A. The Ephemeral Nature of High GainHigh gain systems are typically unsustainable in the long term. Because they rely on “hot spots” of high-quality resources, they rapidly deplete the very gradient that drives them[8].
• “Boom and Bust”: High gain systems grow rapidly (like a fire or a gold rush) but are ephemeral. Once the accessible resource is gone, the system must either collapse, move, or switch to a low gain mode[2],[9],[10].
• Example: Primitive termites eating high-quality wood eventually eat themselves out of house and home and must migrate (collapse) to survive[11],[12].
B. The Persistence of Low GainLow gain systems are generally more sustainable and persistent because low-quality resources (like sunlight, soil, or low-grade ore) are far more ubiquitous and abundant than high-quality ones[13],[14].

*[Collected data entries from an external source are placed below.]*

-- ==== Sys2Proof/Machine/Operands.lean ====
section
/-! DEFINITION. Operand forms: the two encoders as functions of a byte (rules R100 to R112), the dots bitmask of
WRSTR (rule R163), and the order in which a payload meets the digit registers (rules R162 to R164). -/

namespace Sys2Proof.Machine

/-! ### The segment encoder -/

/-- The upper-case ASCII codes of the seventeen letters (rule R101). -/
def letterCodes : List (Byte × Letter) :=
  [(0x41, .a), (0x42, .b), (0x43, .c), (0x44, .d), (0x45, .e), (0x46, .f), (0x47, .g), (0x48, .h), (0x49, .i),
   (0x4A, .j), (0x4C, .l), (0x4E, .n), (0x4F, .o), (0x50, .p), (0x51, .q), (0x53, .s), (0x55, .u)]

/-- Folds 'a'..'z' to 'A'..'Z' and leaves every other byte (rule R101). -/
def foldCase (ch : Byte) : Byte := if 0x61#8 ≤ ch ∧ ch ≤ 0x7A#8 then ch - 0x20 else ch

/-- `glyph_key(ch)` (rule R101). -/
def glyphKey (ch : Byte) : Option GlyphKey :=
  if ch = 0x20 then some .space
  else if ch = 0x2D then some .dash
  else if ch = 0x5F then some .underscore
  else if 0x30#8 ≤ ch ∧ ch ≤ 0x39#8 then some (.digit (Fin.ofNat 10 (ch.toNat - 0x30)))
  else (letterCodes.lookup (foldCase ch)).map GlyphKey.letter

/-- `FALLBACK` (rule R103). -/
def fallback : Byte := 0xE5

/-- The pattern without the dot flag. -/
def segmentBase (cfg : Cfg) (ch : Byte) : Byte :=
  match glyphKey ch with
  | none => fallback
  | some key => cfg.segOf key

/-- The decimal point, bit 7 (rules R102, R105, R108). -/
def pointBit (dot : Bool) : Byte := if dot then 0x80 else 0x00

/-- `segment_encode(ch, dot)` (rule R105). -/
def segmentEncode (cfg : Cfg) (ch : Byte) (dot : Bool) : Byte := segmentBase cfg ch ||| pointBit dot

/-! ### The BCD encoder -/

/-- The ten bytes `bcd_encode` translates: the key and whether the point is set (rules R107, R108). -/
def bcdCodes : List (Byte × (BcdKey × Bool)) :=
  [(0x20, (.blank, false)), (0x2D, (.dash, false)),
   (0x65, (.e, false)), (0x45, (.e, true)), (0x68, (.h, false)), (0x48, (.h, true)),
   (0x6C, (.l, false)), (0x4C, (.l, true)), (0x70, (.p, false)), (0x50, (.p, true))]

/-- `bcd_encode(ch)` (rule R110): every other byte passes through unchanged (rule R111). -/
def bcdEncode (cfg : Cfg) (ch : Byte) : Byte :=
  match bcdCodes.lookup ch with
  | some (key, dot) => cfg.bcdOf key ||| pointBit dot
  | none => ch

/-! ### Payloads -/

/-- `dots[7 - j]`, the dot flag of payload byte `j` (rules R163, R168 (d)). -/
def dotOf (dots : Byte) (j : Fin 8) : Bool := dots.getLsbD (7 - j.val)

/-- `Digit_(7-j)`, the register payload byte `j` of a string goes to (rules R163, R164, R167, R168). -/
def stringDigit (j : Fin 8) : RegName := .digit j.rev

end Sys2Proof.Machine
end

• Trade-off: While the resource base is larger, the system must invest heavily in complex organization to utilize it. For example, leaf-cutter ants (low gain) use ubiquitous leaves (low quality) but require a massive, complex social structure to farm fungi on those leaves to make them edible[15],[16].

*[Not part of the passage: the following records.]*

/-- Rules R29 to R33 and R82: the twenty words of the table of rule R82, one for each command; and every ordinal of the five
enumerations, in words written from the formats of their commands: which names it stands for and which entry of its table of
`CFG` it picks. -/
def Obligations.SpecWordsDecode : Prop :=
  (decodeTableWord 32 0x01004101 = some (.segenc 0x41 true)
    ∧ decodeTableWord 32 0x02004500 = some (.bcdenc 0x45)
    ∧ decodeTableWord 32 0x100103AA = some (.wrraw 1 0x03 0xAA)
    ∧ decodeTableWord 32 0x11000D01 = some (.wrreg 0 .displayTest 0x01)
    ∧ decodeTableWord 32 0x12000A0F = some (.bcraw 0x0A 0x0F)
    ∧ decodeTableWord 32 0x1300027E = some (.draw 2 0x7E)
    ∧ decodeTableWord 32 0x20000000 = some .pwron
    ∧ decodeTableWord 32 0x21000000 = some .pwroff
    ∧ decodeTableWord 32 0x22000100 = some (.setshdn .normalOperation)
    ∧ decodeTableWord 32 0x23010300 = some (.setdec 1 .codeBDigits7_0)
    ∧ decodeTableWord 32 0x24000800 = some (.setint 0 8)
    ∧ decodeTableWord 32 0x25000F00 = some (.setinta 15)
    ∧ decodeTableWord 32 0x26020300 = some (.setscan 2 3)
    ∧ decodeTableWord 32 0x27000100 = some (.settest 0 .testMode)
    ∧ decodeTableWord 32 0x28000000 = some (.settesta .normal)
    ∧ decodeTableWord 32 0x29020000 = some (.clr 2)
    ∧ decodeTableWord 32 0x2A000000 = some .clra
    ∧ decodeTableWord 96 0x800000000102040810204080
        = some (.wrdig8 0 #v[0x01, 0x02, 0x04, 0x08, 0x10, 0x20, 0x40, 0x80])
    ∧ decodeTableWord 96 0x810000003132333435363738
        = some (.wrstr 0 0x00 #v[0x31, 0x32, 0x33, 0x34, 0x35, 0x36, 0x37, 0x38])
    ∧ decodeTableWord 96 0x820100002D31322045356850
        = some (.wrbcd 1 #v[0x2D, 0x31, 0x32, 0x20, 0x45, 0x35, 0x68, 0x50]))
  ∧ (∀ p ∈ [(0x11000000, RegName.noOp), (0x11000100, .digit 0), (0x11000200, .digit 1), (0x11000300, .digit 2),
        (0x11000400, .digit 3), (0x11000500, .digit 4), (0x11000600, .digit 5), (0x11000700, .digit 6),
        (0x11000800, .digit 7), (0x11000900, .decodeMode), (0x11000A00, .intensity), (0x11000B00, .scanLimit),
        (0x11000C00, .shutdown), (0x11000D00, .displayTest)],
      decodeTableWord 32 p.1 = some (.wrreg 0 p.2 0x00))
  ∧ (∀ p ∈ [(0x22000000, Power.shutdownMode), (0x22000100, .normalOperation)],
      decodeTableWord 32 p.1 = some (.setshdn p.2))
  ∧ (∀ p ∈ [(0x23000000, DecodeMode.noDecode), (0x23000100, .codeBDigit0), (0x23000200, .codeBDigits3_0),
        (0x23000300, .codeBDigits7_0)], decodeTableWord 32 p.1 = some (.setdec 0 p.2))
  ∧ (∀ level : Fin 16, decodeTableWord 32 (0x24000000 + 0x100 * level.val) = some (.setint 0 level.val)
      ∧ decodeTableWord 32 (0x25000000 + 0x100 * level.val) = some (.setinta level.val))
  ∧ (∀ limit : Fin 8, decodeTableWord 32 (0x26000000 + 0x100 * limit.val) = some (.setscan 0 limit.val))
  ∧ (∀ p ∈ [(0x27000000, DisplayTest.normal), (0x27000100, .testMode)],
      decodeTableWord 32 p.1 = some (.settest 0 p.2) ∧ decodeTableWord 32 (p.1 + 0x01000000) = some (.settesta p.2))
  ∧ (∀ c : Cfg,
      [c.addrOf .noOp, c.addrOf (.digit 0), c.addrOf (.digit 1), c.addrOf (.digit 2), c.addrOf (.digit 3),
        c.addrOf (.digit 4), c.addrOf (.digit 5), c.addrOf (.digit 6), c.addrOf (.digit 7), c.addrOf .decodeMode,
        c.addrOf .intensity, c.addrOf .scanLimit, c.addrOf .shutdown, c.addrOf .displayTest]
        = (List.finRange 14).map c.regaddr.get
      ∧ c.powerOf .shutdownMode = c.wirePower[0] ∧ c.powerOf .normalOperation = c.wirePower[1]
      ∧ c.decodeOf .noDecode = c.wireDecode[0] ∧ c.decodeOf .codeBDigit0 = c.wireDecode[1]
      ∧ c.decodeOf .codeBDigits3_0 = c.wireDecode[2] ∧ c.decodeOf .codeBDigits7_0 = c.wireDecode[3]
      ∧ (∀ level : Fin 16, c.intensityOf level = c.wireIntensity[level.val])
      ∧ (∀ limit : Fin 8, c.scanOf limit = c.wireScan[limit.val])
      ∧ c.testOf .normal = c.wireTest[0] ∧ c.testOf .testMode = c.wireTest[1])

/-- Rules R77, R81: a word decodes to a command of a row exactly when the word and the row's mask give the row's match, and
for WRREG `a <= 13`. The mask and match columns are the table's numbers. (The extra condition of DRAW is on the instance
and is stated with DRAW.) -/
def Obligations.DecodingIsTheMaskAndMatchTable : Prop :=
  ∀ (c : CmdWord) (m : Mnemonic),
    (∃ i, decodeFields c = .ok i ∧ i.mnemonic = m)
      ↔ headerOf c &&& maskOf m = matchOf m ∧ (m = .WRREG → c.a.toNat ≤ 13)

/-- Rule R79 (a): the opcodes that are not in the table. -/
def Obligations.UnassignedOpcodesAreRejected : Prop :=
  ∀ c : CmdWord,
    (c.op.toNat = 0x00 ∨ (0x03 ≤ c.op.toNat ∧ c.op.toNat ≤ 0x0F) ∨ (0x14 ≤ c.op.toNat ∧ c.op.toNat ≤ 0x1F)
      ∨ (0x2B ≤ c.op.toNat ∧ c.op.toNat ≤ 0x7F) ∨ 0x83 ≤ c.op.toNat)
    → decodeFields c = .error .reservedOpcode

/-! ### Steps -/

/-- Rules R28, R73, R81: when the block is idle and the host's next act is a word that decodes to `i`, the step is `i`
performed with the word's fields in the command latch and the act taken from the port; and the first step of the spec (rule
R9) is the first call or the completion of `i` in the same state. -/
def Obligations.StepRunsTheDecodedCommand : Prop :=
  ∀ (s : State) (bytes rest : List Byte) (acts : List HostAct) (c : CmdWord) (i : Instr),
    s.cfg.legal = true → s.busy = false → s.port = .word bytes :: acts
    → takeWord bytes = some (c, rest) → decodeFields c = .ok i
    → step s = exec i { s with port := acts, cmd := c } ∧ callStep s = start i { s with port := acts, cmd := c }

/-- Rule R203: in a block that is READY a word that decoding finds no legal command, whatever makes it illegal, ends in
ILLEGAL_CMD; nothing is sent, and `FB`, `RES`, `TRACE` and `DEV` are unchanged. So does DRAW where `N` is not 1. -/
def Obligations.IllegalCommandsAreRefused : Prop :=
  (∀ (s : State) (bytes rest : List Byte) (acts : List HostAct) (c : CmdWord) (e : Reject),
    s.cfg.legal = true → s.busy = false → s.lc = .ready → s.port = .word bytes :: acts
    → takeWord bytes = some (c, rest) → decodeFields c = .error e
    → step s = .next { s with port := acts, cmd := c, status := .illegalCmd, fault := true })
  ∧ (∀ (s : State) (digit : Nat) (data : Byte), s.lc = .ready → s.cfg.n ≠ 1
      → exec (.draw digit data) s = .next { s with status := .illegalCmd, fault := true })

• Vulnerability: While persistent, low gain systems can become brittle. If they become too efficient or overburdened with the infrastructure required to concentrate diffuse resources, they lose resilience and can collapse under the weight of their own complexity[13],[17].
3. The Trap of Complexity and Diminishing Returns
A critical insight from Tainter and Allen is that shifting to low gain to maintain sustainability compels a society to increase its complexity (bureaucracy, technology, infrastructure). This creates a sustainability paradox:
• Diminishing Returns: As high-quality resources are exhausted, societies solve the problem by moving to lower-quality resources (low gain). This requires more infrastructure (e.g., deeper oil rigs, complex tax systems). Initially, this solves the problem, but over time, the marginal return on this investment declines[18],[19].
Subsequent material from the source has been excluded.